__Exercise__
Would you please return the lines of the entries below starting at the line that has "(s.findNode p.val node.toNat" and ending at the line that has "(u.part p.val).dbg.hreq = (s.part", both included, exactly as they are?

====== The records ======

-- ==== Sys2Proof/Machine/Dispatch.lean ====
section
/-! DEFINITION. One arm per row of the opcode table. -/
namespace Sys2Proof.Machine
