-- ==== Sys2Proof/Machine/Core.lean ====
section
/-! DEFINITION. The machine as the host runs it. -/

def Sys2Proof.core : Host.Core := { State := Sys2Proof.Machine.State, Fault := Sys2Proof.Machine.Fault, Refusal := Sys2Proof.Machine.Refusal, step := Sys2Proof.Machine.step, reset := Sys2Proof.Machine.State.reset }
end

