/-- 19 R463, 20 R465 to R487: the security block's answers, and the debugger: stops, resumes and releases, the marks and polls
of the trace and the UNIT order of the records of one tick, and the hash tree's request and update: a request during an
update is kept, and more than one is one. In STALL mode a record for which no room is left beside those of the tick has
HEAD read again and waits where there is still none; one that fits does not wait for another unit's (20 R480, R482). The
bytes of MEAS in an answer, the least significant first, are the model's choice (log 12). The response codes and
capability bits are those of the SPDM standard (the model's source, log 32); that an MK is made with the records of its
tick, that one is not made twice and waits with the records that wait, and that nothing is made where the trace does not
run are the model's choices (log 36). -/
def Obligations.SecurityAndDebugEvents : Prop :=
  ∀ (s : State) (asym hash : W32) (slot : Byte) (off len : BitVec 16) (nonce : List Byte) (i : Fin 9) (q : Byte) (p : PartId)
    (node : VAddr) (n : Node) (h : Hit) (rest : List Hit) (mq : Fin 32) (cut : BitVec 28) (t : TileId) (v : Word),
    exec .getVersion s = .next (s.answer 0x04 [0x00, 0x13]) ∧
    exec .getCapabilities s = .next (s.answer 0x61 (leBytes 0x16 4)) ∧
    exec (.negotiateAlgorithms asym hash) s =
      .next (s.answer 0x63 (leBytes (asym.toNat &&& 0x80) 4 ++ leBytes (hash.toNat &&& 0x02) 4)) ∧
    exec .getDigests s = .next (s.answer 0x01 (1 :: sha sha384 Config.certChain)) ∧
    (slot = 0 → ∃ u, exec (.getCertificate slot off len) s = .next u ∧ u.hub.spdm.code = 0x02 ∧
      u.hub.spdm.payload.drop 4 = (Config.certChain.drop off.toNat).take len.toNat) ∧
    (slot ≠ 0 → exec (.getCertificate slot off len) s = .next (s.answer 0x7F [0x01, 0x82]) ∧
      exec (.challenge slot nonce) s = .next (s.answer 0x7F [0x01, 0x83])) ∧
    (slot = 0 → ∃ u, exec (.challenge slot nonce) s = .next u ∧ u.hub.spdm.code = 0x03 ∧
      ∃ signed, u.hub.spdm.payload = sha sha384 Config.certChain ++ signed) ∧
    (1 ≤ i.val → ∃ u, exec (.getMeasurements (BitVec.ofNat 8 i.val) nonce) s = .next u ∧ u.hub.spdm.code = 0x60 ∧
      (u.hub.spdm.payload.drop 2).take 48 = leBytes (SMap.get 0 s.hub.meas (i.val - 1)).toNat 48) ∧
    exec (.getMeasurements 0xFD nonce) s = .next (s.answer 0x7F [0x07, 0xE0]) ∧
    exec (.spdmUnsupportedRequest q) s = .next (s.answer 0x7F [0x07, q]) ∧
    (s.stopTarget p.val = some n → exec (.debugStop p mq cut) s =
      .next ((s.putNode p.val { n with markq := mq.val, cutid := cut.toNat }).stopGang p.val n.addr 4)) ∧
    (s.stopTarget p.val = none → exec (.debugStop p mq cut) s = .next s) ∧
    (s.findNode p.val node.toNat = some n → n.stopping = some 4 → n.state = .running → n.stopped = false → n.tiles ≠ [] →
      (∀ u ∈ n.tiles, (s.tile u).life.phase = .frozen ∧ (s.tile u).life.rest = some .debug) →
      exec (.debugStopComplete p node) s =
        .next ((s.putNode p.val { n with stopped := true }).addHit p.val { kind := 4, ring := 0, addr := n.addr })) ∧
    ((s.part p.val).dbg.hits = h :: rest →
      (h.kind = 4 → s.findNode p.val h.addr = some n → n.tiles = [t.val] → (s.tile t.val).life.phase = .frozen →
        (s.tile t.val).life.rest = some .debug → (s.tile t.val).life.fault = none → (s.tile t.val).life.gatedClock = false →
        ∃ u, exec (.debugResume p) s = .next u ∧ (u.tile t.val).life.phase = .running ∧ (u.part p.val).dbg.hits = rest ∧
          ∀ d, (u.coreAt t.val d) = (s.coreAt t.val d)) ∧
      (h.kind = 1 → ∃ u, exec (.debugRelease p) s = .next u ∧ (u.part p.val).dbg.hits = rest ∧
        (SMap.get {} (u.part p.val).rings h.ring).held = false ∧ (SMap.get {} (u.part p.val).rings h.ring).passed = true)) ∧
    (exec (.hashRequest p) s = .next (s.setDebug p.val { (s.part p.val).dbg with hreq := min 2 ((s.part p.val).dbg.hreq + 1) })) ∧
    ((s.part p.val).dbg.hreq ≠ 0 → ∃ u, exec (.hashUpdate p) s = .next u ∧
      (u.part p.val).dbg.hdone = ((s.part p.val).dbg.hdone + 1) % 2 ^ 64 ∧
      (u.part p.val).dbg.hreq = (s.part p.val).dbg.hreq - 1) ∧
    ((s.part p.val).dbg.hreq = 0 → exec (.hashUpdate p) s = .next s) ∧
    (s.traceRuns t.val = true →
      ((s.tile t.val).trace.lastMk + (s.part (s.tile t.val).partNo).dbg.mkint ≤ s.seiche →
        ((∀ r ∈ (s.tile t.val).trace.fresh ++ (s.tile t.val).trace.waiting, r.isMark = false) →
          exec (.traceMarker t) s = .next (s.traceMark t.val)) ∧
        ((∃ r ∈ (s.tile t.val).trace.fresh ++ (s.tile t.val).trace.waiting, r.isMark = true) → exec (.traceMarker t) s = .next s)) ∧
      (s.seiche < (s.tile t.val).trace.lastMk + (s.part (s.tile t.val).partNo).dbg.mkint → exec (.traceMarker t) s = .next s)) ∧
    (∀ r l, l.Pairwise (fun a b : TraceRec => a.unit ≤ b.unit) → (insertRec r l).Pairwise fun a b => a.unit ≤ b.unit) ∧
    (s.traceRuns t.val = false → exec (.traceMarker t) s = .next s ∧ exec (.traceHeadPoll t) s = .next s) ∧
    (s.traceRuns t.val = true → (s.tile t.val).trace.waiting ≠ [] → (s.tile t.val).trace.lastPoll + 1000 ≤ s.seiche →
      exec (.traceHeadPoll t) s = .next (s.traceReadHead t.val)) ∧
    (∀ c (x : Trace) (r : TraceRec), (s.part (s.tile t.val).partNo).dbg.trmode = true → x = (s.tile t.val).trace → x.gapped = false →
      s.traceOn t.val = true → r = { unit := c, tick := s.seiche, dws := [v] } →
      (s.traceHolds t.val r = true ↔ x.tail + ((insertRec r x.fresh).map fun y => 8 * y.dws.length).sum +
        (if x.leads s.seiche (insertRec r x.fresh) then 16 else 0) + 16 - x.head ≤ s.traceSize t.val) ∧
      (s.traceHolds t.val r = true → (∀ w ∈ x.waiting, w.unit ≠ c) →
        ((s.traceAppend t.val c [v]).tile t.val).trace = { x with fresh := insertRec r x.fresh }) ∧
      (x.waiting = [] → s.traceHolds t.val r = false → (s.traceReadHead t.val).traceHolds t.val r = false →
        ((s.traceAppend t.val c [v]).tile t.val).trace.waiting = [r] ∧
        ((s.traceAppend t.val c [v]).tile t.val).trace.lastPoll = s.seiche))

/-! ## The machine as a whole -/

/-- 08 R183, R195: a step runs the decoded instruction. Where the agenda's head is a core that may fetch, and the bytes at its
program counter, translated for a fetch by a translation its die keeps, within a page, unpoisoned and not written since
the node began (08 R197), decode to an instruction, the step is `exec` of that instruction, with the core set as the
running one, its cycle marked for the counters with the kind of instruction that it has begun (20 R475), and nothing else
changed; more generally it is so for every unit that the fetch gives whole. An event at the head is `exec` of that event;
a core that may not fetch does nothing; an empty agenda asks the free value `Config.schedule` who moves (the model's own,
log 1). -/
def Obligations.StepRunsTheDecodedInstruction : Prop :=
  ∀ (s u u1 : State) (t : TileId) (c : CoreId) (rest : List Act) (i : Instr) (more : List Byte) (a n pc : Nat) (l : List Byte),
    (s.agenda = .core t c :: rest → u = { s with agenda := rest, curTile := t, curCore := c } →
      (canFetch u t.val c = true → pc = (u.coreAt t.val c).pc.toNat →
        translate u (tileDie t.val) (u.tile t.val).partNo .own pc .fetch = (.pa a, u) → a < 0x6000000000 →
        badGranule u.memBad a 4 = none → n = 4 * unitWords (leNat (u.mem.bytes a 4)) → badGranule u.memBad a n = none →
        pc % 4096 + n ≤ 4096 → (∀ o ∈ u.oldsOf t.val, o.pa < a ∨ a + n ≤ o.pa) → decode (u.mem.bytes a n) = .ok (i, more) →
        step s = exec i (u.begins (u.mem.bytes a n))) ∧
      (canFetch u t.val c = true → fetchUnit u t.val c = (.unit l, u1) → decode l = .ok (i, more) → step s = exec i (u1.begins l)) ∧
      (canFetch u t.val c = false → step s = .next u)) ∧
    ((u.begins l).core = { u.core with did := some (unitLeaf (leNat (l.take 4))), waits := unitWaits l } ∧ (u.begins l).me.mem = u.me.mem ∧
      (∀ k, k ≠ u.curTile.val → (u.begins l).tile k = u.tile k) ∧ (u.begins l).mem = u.mem) ∧
    (s.agenda = .event i :: rest → step s = exec i { s with agenda := rest }) ∧
    (s.agenda = [] → Config.schedule s.choices = none → step s = .next { s with choices := s.choices + 1 }) ∧
    (s.agenda = [] → Config.schedule s.choices = some (.event i) → step s = exec i { s with choices := s.choices + 1 })

/-- 08 R183 to R195, 12 R284: DECODE AND ENCODE AGREE. For every well-formed instruction that has an encoding, with every
operand at every value its encoding admits, decoding its words gives it back, and decoding its bytes in memory gives it
back with the bytes that follow; and words that decode are the encoding of what they decode to, which is well-formed: no
bit of a word is dropped. -/
def Obligations.DecodeAndEncodeAgree : Prop :=
  (∀ (i : Instr) (rest : List Byte), i.wellFormed = true → encode i ≠ [] →
    decodeWords (encode i) = .ok i ∧ decode (bytesOf (encode i) ++ rest) = .ok (i, rest)) ∧
  (∀ (ws : List Nat) (i : Instr), decodeWords ws = .ok i → encode i = ws ∧ i.wellFormed = true)

/-- 08 Tables 8.4 to 8.9: words that the spec writes out decode to the instructions they stand for. -/
def Obligations.WordsOfTheSpecDecode : Prop :=
  decodeTableWord 32 0x04853004 = some (.mulhn 4 5 6) ∧ decodeTableWord 32 0x314B6340 = some (.madd 10 11 12 13) ∧
  decodeTableWord 32 0x18420003 = some (.shli 2 2 3) ∧ decodeTableWord 32 0x34640385 = some (.bext 3 4 14 5) ∧
  decodeTableWord 32 0x5064000C = some (.bltn 3 4 12) ∧ decodeTableWord 32 0x5A80FFFB = some (.loop 20 0xFFFB) ∧
  decodeTableWord 32 0x59210000 = some (.jr 9) ∧ decodeTableWord 32 0x58020000 = some .ret ∧
  decodeTableWord 32 0x80F4A00C = some (.ldt .w true 7 20 12) ∧ decodeTableWord 32 0x88060028 = some (.dset 6 0x28) ∧
  decodeTableWord 32 0xB0200000 = some (.qpush 0 1) ∧ decodeTableWord 32 0xC0040001 = some (.barset 1 4) ∧
  decodeTableWord 32 0xE4600010 = some (.ctlrd 3 0x010) ∧ decodeTableWord 32 0xE0000000 = some .exit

======

__Task output__
    (s.findNode p.val node.toNat = some n → n.stopping = some 4 → n.state = .running → n.stopped = false → n.tiles ≠ [] →
      (∀ u ∈ n.tiles, (s.tile u).life.phase = .frozen ∧ (s.tile u).life.rest = some .debug) →
      exec (.debugStopComplete p node) s =
        .next ((s.putNode p.val { n with stopped := true }).addHit p.val { kind := 4, ring := 0, addr := n.addr })) ∧
    ((s.part p.val).dbg.hits = h :: rest →
      (h.kind = 4 → s.findNode p.val h.addr = some n → n.tiles = [t.val] → (s.tile t.val).life.phase = .frozen →
        (s.tile t.val).life.rest = some .debug → (s.tile t.val).life.fault = none → (s.tile t.val).life.gatedClock = false →
        ∃ u, exec (.debugResume p) s = .next u ∧ (u.tile t.val).life.phase = .running ∧ (u.part p.val).dbg.hits = rest ∧
          ∀ d, (u.coreAt t.val d) = (s.coreAt t.val d)) ∧
      (h.kind = 1 → ∃ u, exec (.debugRelease p) s = .next u ∧ (u.part p.val).dbg.hits = rest ∧
        (SMap.get {} (u.part p.val).rings h.ring).held = false ∧ (SMap.get {} (u.part p.val).rings h.ring).passed = true)) ∧
    (exec (.hashRequest p) s = .next (s.setDebug p.val { (s.part p.val).dbg with hreq := min 2 ((s.part p.val).dbg.hreq + 1) })) ∧
    ((s.part p.val).dbg.hreq ≠ 0 → ∃ u, exec (.hashUpdate p) s = .next u ∧
      (u.part p.val).dbg.hdone = ((s.part p.val).dbg.hdone + 1) % 2 ^ 64 ∧
      (u.part p.val).dbg.hreq = (s.part p.val).dbg.hreq - 1) ∧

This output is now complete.